Michele Mehl is the founder and CEO of Excy, a Seattle-based startup focused on eliminating the exercise barriers of health condition, injury, time, and space to help people conveniently connect exercise to their everyday life.

In an employee review early in my career, my boss told me, “You rely too much on tenacity and grit.” 

There’s such a thing as too much tenacity and grit? 

She was right. I was 24, and I’d always been that way, but those traits had served me well in sports and in life. Tenacity helped get me through college while playing two Division I sports on scholarship. Grit helped me flourish in my career, even though I was far from the smartest person in the room. 

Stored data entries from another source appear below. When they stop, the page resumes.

/-- THREAD_RESEAL: a route change reseals thread i. The destination reports the tokens that it has received and
those, held, that still lie in its receive hem, the source those that it has sent; present says that the destination is in the ring (R308). -/
def execThreadReseal (i : Fin 32) (held : BitVec 8) (n : SealCount) (present : Bool) (s : State) : Host.Outcome State Fault Refusal :=
  onDev (fun d =>
    let i := i.val
    if !d.ringRuns || !(d.threadSource i || d.threadDest i) then d
    else if !present then
      if d.threadSource i then (d.putThread i { d.thread i with unreachable := true, sealing := false }).logNotify 0x0A32 i 0 else d
    else
      let lost := d.newlyLost i n.sent n.received
      let d := if d.threadSource i then
          d.putThread i { d.thread i with
            credits := bits (d.threadMap i) 7 0 - held.toNat, unreachable := false, sealing := false }
        else d
      let d := d.count (0x2410 + i) 5 32 lost
      let d := if d.threadDest i then d.resealDest i lost else d
      d.log 0x0A31 i 0) s

/-- The credits of every thread to one destination and direction, with thread idx mapped to v, add up to no more than 252 (R306). -/
def creditsFit (d : Dev) (idx : Nat) (v : Word) : Bool :=
  let base := if idx < 0x2420 then 0x2410 else 0x2420
  let map (k : Nat) : Word := if base + k = idx then v else d.nextVal (base + k) 2
  let sum := (List.range 16).foldl (fun n k =>
    let m := map k
    if bit m 31 && bits m 11 8 = bits v 11 8 then n + bits m 7 0 else n) 0
  !bit v 31 || sum ≤ 252

/-! ### Cascade-wide and other objects of the ring (R313) -/

/-- A cascade-wide object is written on the master; an ALONE device is no other member's, and takes it too. -/
def wideAllowed (d : Dev) : Nat := if d.isMaster || d.role = 0 then 0 else 0x0A10

/-- The master distributes a cascade-wide value and names the cascade notch at which it takes effect (R302, R313). -/
def Dev.share (d : Dev) (idx sub : Nat) (v : Word) : Dev :=
  if d.isMaster then (d.broadcast 15 ((idx * 2 ^ 8 + sub) * 2 ^ 64 + v.toNat % 2 ^ 64)).ownNotch else d

/-- An accepted cascade-wide write, with the value distributed. In UNCONFIGURED and FITTING it takes effect here at once (R27); else it is
staged for the cascade notch, or on an ALONE device for the next device notch, which is its own (R294; DESIGN CHOICE, entry 65). -/
def Dev.stageWide (o : Desc) (idx sub : Nat) (d : Dev) (w : Wr) : Dev :=
  let d := if d.immediate then d.applyNow idx sub (o.valOf w)
    else d.stage idx sub (o.valOf w) (if d.role = 0 then .device else .cascade)
  d.share idx sub (o.valueOf w)

def actWide (o : Desc) (idx sub : Nat) : Act where
  allow := fun d _ => wideAllowed d
  apply := Dev.stageWide o idx sub

/-- CASCADE_NOTCH_SOURCE: a member and a group, or 0xFE. -/
def actCascadeSource : Act where
  check := fun _ w => let v := objCascadeNotchSource.num w
    if v ≠ 0xFE && 11 < v % 16 then 0x0B05 else 0
  allow := fun d _ => wideAllowed d
  apply := Dev.stageWide objCascadeNotchSource 0x2403 1

/-- THREAD_MAP: CREDITS 1 to 252 where enabled, and the sum of R306. -/
def actThreadMap (idx : Nat) : Act where
  check := fun d w =>
    let v := objThreadMap.valueOf w
    if bit v 31 && (bits v 7 0 = 0 || 252 < bits v 7 0) then 0x0B06
    else if !creditsFit d idx v then 0x0A30 else 0
  allow := fun d _ => wideAllowed d
  apply := Dev.stageWide objThreadMap idx 2

/-- WIDEN_SET takes effect at the next cascade notch at which its group's shuttle is HALTED, on an ALONE device at such a device notch, and at
once in UNCONFIGURED and FITTING (R27, R309, R313). A group whose policy is HOLD joins no set. -/
def actWidenSet (idx : Nat) : Act where
  check := fun d w =>
    if objWidenSet.num w ≠ 0 && (d.nextVal (0x3100 + (idx - 0x2440)) 0x20).toNat = 1 then 0x0A43 else 0
  apply := fun d w =>
    if d.immediate then d.applyNow idx 2 (objWidenSet.valOf w)
    else d.stage idx 2 (objWidenSet.valOf w) (if d.role = 0 then .device else .cascade)

/-- STARVE_POLICY: HOLD is refused in a widened set (R309). -/
def actStarvePolicy (g : Nat) : Act where
  check := fun d w => if objStarvePolicy.num w = 1 && (d.nextVal (0x2440 + g) 2).toNat ≠ 0 then 0x0A43 else 0
  apply := Dev.stageOrApply objStarvePolicy (0x3100 + g) 0x20

/-! ### Recovery (R312) -/

/-- RECOVER_REQUEST, refused in the three cases of R312; a request while a stream is under way waits its turn (DESIGN CHOICE, entry 65). -/
def actRecoverRequest : Act where
  check := fun _ w => if 9 < bits (objRecoverRequest.valueOf w) 3 0 then 0x0B05 else 0
  allow := fun d w =>
    let v := objRecoverRequest.valueOf w
    if !d.established || (d.slot (bits v 3 0)).state = 0 || !d.cascade.unconfigured.getLsbD (bits v 15 12) then 0x0A50 else 0
  apply := fun d w =>
    let v := objRecoverRequest.valueOf w
    let n := bits v 3 0
    let d := d.touchUnits (slotUnit n) (unitsOf (d.slot n).data.length)
    ({ d with cascade := { d.cascade with recover := d.cascade.recover ++ [(bits v 15 12, n)] } }).setFlag 0x2450 1 15 true

/-- CASCADE_RECOVER (R312). -/
def execCascadeRecover (w : Wr) (s : State) : Host.Outcome State Fault Refusal :=
  onDev (rowWrite objRecoverRequest actRecoverRequest 0x2450 2 w) s

/-- The cells of a recovery stream, 32 bytes each. -/
def Dev.sendSlot (d : Dev) (target n : Nat) : Dev :=
  let l := (d.slot n).data
  forEach ((l.length + 31) / 32) (fun k e =>
    e.sendCell true { type := 9, source := e.core.cascadeId, dest := target, body := BitVec.ofNat 256 (leAt l (32 * k) 32) }) d

/-- CASCADE_RECOVER_COMPLETE: the stream has been sent; or it has broken, which is logged at both ends, and the target treats its image as
truncated (R312). -/
def execCascadeRecoverComplete (broken : Bool) (s : State) : Host.Outcome State Fault Refusal :=
  onDev (fun d =>
    match d.cascade.recover with
    | [] => if broken then d.breakStream false else d
    | (target, n) :: rest =>
      let lost := broken || d.cascade.broken
      let d := { d with cascade := { d.cascade with recover := rest, broken := false } }
      let d := if lost then d.log 0x0A51 0x2450 0 else d.sendSlot target n
      d.complete 0x2450 1 14 (if rest.isEmpty then some 15 else none)) s

end Sys2Proof.Machine
end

MacGyver, Mustangs, and pantyhose

I got some of those traits from my dad who grew up dirt poor and left school in 10th grade, but who managed to feed four kids while battling alcoholism until I was 13 (has been sober since). We called him MacGyver because he always found an unconventional solution to a problem, usually because we couldn’t afford the “typical” way. Once, our car broke down on the freeway. Dad fixed it with pantyhose. Grit, tenacity, finding a way — I ended up embracing those skills as my greatest asset. 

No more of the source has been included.